-- ==== Sys2Proof/Certificates/Slice0/Obligations.lean ====
section
/-!
DEFINITION. The statements about the module, in the order of the manual's chapters. A statement about a command says where
it completes and what it leaves, under hypotheses on the state and the operands alone. `clear` and `clearRead` (Safety) say
that a register access meets nothing on its way.
-/

open Sys2Proof Sys2Proof.Machine

/-! ### The machine as a whole -/

/-- A step takes the command at the front of the queue and is its meaning on the state with the rest of the queue; on an
empty queue one fabric cycle passes and nothing else changes (the model's choice, log 1). -/
def Obligations.StepRunsTheFront : Prop :=
  (∀ (c : Instr) (cs : List Instr) (s : State), step { s with pending := c :: cs } = exec c { s with pending := cs }) ∧
    ∀ s : State, step { s with pending := [] } = .next { s with pending := [], clk := s.clk.advance 1 }

/-- Every command completes: it answers a next state and leaves the queue of the commands that wait alone. -/
def Obligations.EveryCommandCompletes : Prop :=
  ∀ (c : Instr) (s : State), ∃ t, exec c s = .next t ∧ t.pending = s.pending

/-- R47: the count never decreases, whatever command the module takes up, but for the commands whose effect is a module
reset. -/
def Obligations.CountNeverDecreases : Prop :=
  ∀ s t : State, (∀ c ∈ s.pending.head?, resets c = false) → step s = .next t → count s ≤ count t

/-- What only a module reset takes back (R340, R344, R335, R285, R286, R345, R2): every step but a reset keeps PROT.LOCK and
DEAD set, UPD.ARB, SCMD_CTR and ATT_CTR from falling, the life-cycle from going back, the fuses, and METER unless an
accepted signed command has raised SCMD_CTR. -/
def Obligations.GuardIsKept : Prop :=
  ∀ s t : State, (∀ c ∈ s.pending.head?, resets c = false) → step s = .next t → s.guard.kept t.guard

/-! ### Register accesses without a row of their own -/

/-- R6, R350: a write to a plain RW register (WAKE_EN, THR and PRIO of INTC, SCRATCH of BKP) sets its RW bits and leaves the
others; a write with partial byte enables changes no register of the page, and neither does one to a reserved offset, which
leaves no Daybook entry. Where the manual
leaves a corner of this open, it is the model's reading: log 43. -/
def Obligations.RegisterWriteSetsRwBits : Prop :=
  ∀ (s : State) (i : Init) (a : BitVec 20) (v : Word),
    (clear s i a.toNat v = true →
      ((∃ k < 8, a.toNat = reg pINTC (0x140 + 4 * k)) →
        ∃ t, exec (.registerWrite i a 0xF v) s = .next t ∧ rd t a.toNat = v) ∧
      ((∃ k < 16, a.toNat = reg pBKP (0x100 + 4 * k)) →
        ∃ t, exec (.registerWrite i a 0xF v) s = .next t ∧ rd t a.toNat = v) ∧
      ((∃ k < 256, a.toNat = reg pINTC (0x400 + 4 * k)) →
        ∃ t, exec (.registerWrite i a 0xF v) s = .next t ∧
          rd t a.toNat = (rd s a.toNat &&& ~~~0x1F#32) ||| (v &&& 0x1F#32))) ∧
      (clear s i a.toNat v = true → rowOf a.toNat = none →
        ∃ t, exec (.registerWrite i a 0xF v) s = .next t ∧ t.dayb = s.dayb ∧ t.guard = s.guard ∧ t.clk = s.clk ∧
          t.loom = s.loom ∧ t.pts = s.pts ∧ ∀ b, pageOf b ≠ pTOLL → rd t b = rd s b) ∧
      ∀ (be : BitVec 4) (r : Req) (u : State), be ≠ 0xF →
        r = newReq s i.who (clsFor s i) (.regWritePart a.toNat) (ownSink i.who a.toNat true) →
        portOpen s i.who = true → entered s r = some u →
        ∃ t, exec (.registerWrite i a be v) s = .next t ∧ t.guard = s.guard ∧ t.loom = s.loom ∧ t.pts = s.pts ∧
          (∀ b, pageOf b ≠ pTOLL → pageOf b ≠ pDAYB → pageOf b ≠ pHOSTP → rd t b = rd s b) ∧
          (pageAbsent u i.who (pageOf a.toNat) = false → fusedOff s (pageOf a.toNat) = false → logOk s r.cls = true →
            s.dayb.lost = 0 →
            ∃ e : DayEntry, t.dayb.reserved = s.dayb.reserved ++ [e] ∧ e.outcome = oRIGHTS ∧ e.old = e.new)

/-- R7, chapter 3: a read of SCAN.READY_MAX, the RC register of the map, returns its value and leaves it 0. -/
def Obligations.RcReadClears : Prop :=
  ∀ (s : State) (i : Init), clearRead s i (reg pSCAN 0x0B0) = true →
    ∃ t, exec (.rcRead i (BitVec.ofNat 20 (reg pSCAN 0x0B0))) s = .next t ∧ rd t (reg pSCAN 0x0B0) = 0 ∧
      t.replies = s.replies ++ [⟨i.who, reg pSCAN 0x0B0, oSERVED, [view s i.who (reg pSCAN 0x0B0)]⟩]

----------------------------------------

Exercise details – Copy exactly the stretch of data above from the line with "def Obligations.CountNeverDecreases : Prop" through the line with "keeps PROT.LOCK and", and omit all other lines.

Task response –
def Obligations.CountNeverDecreases : Prop :=
  ∀ s t : State, (∀ c ∈ s.pending.head?, resets c = false) → step s = .next t → count s ≤ count t

/-- What only a module reset takes back (R340, R344, R335, R285, R286, R345, R2): every step but a reset keeps PROT.LOCK and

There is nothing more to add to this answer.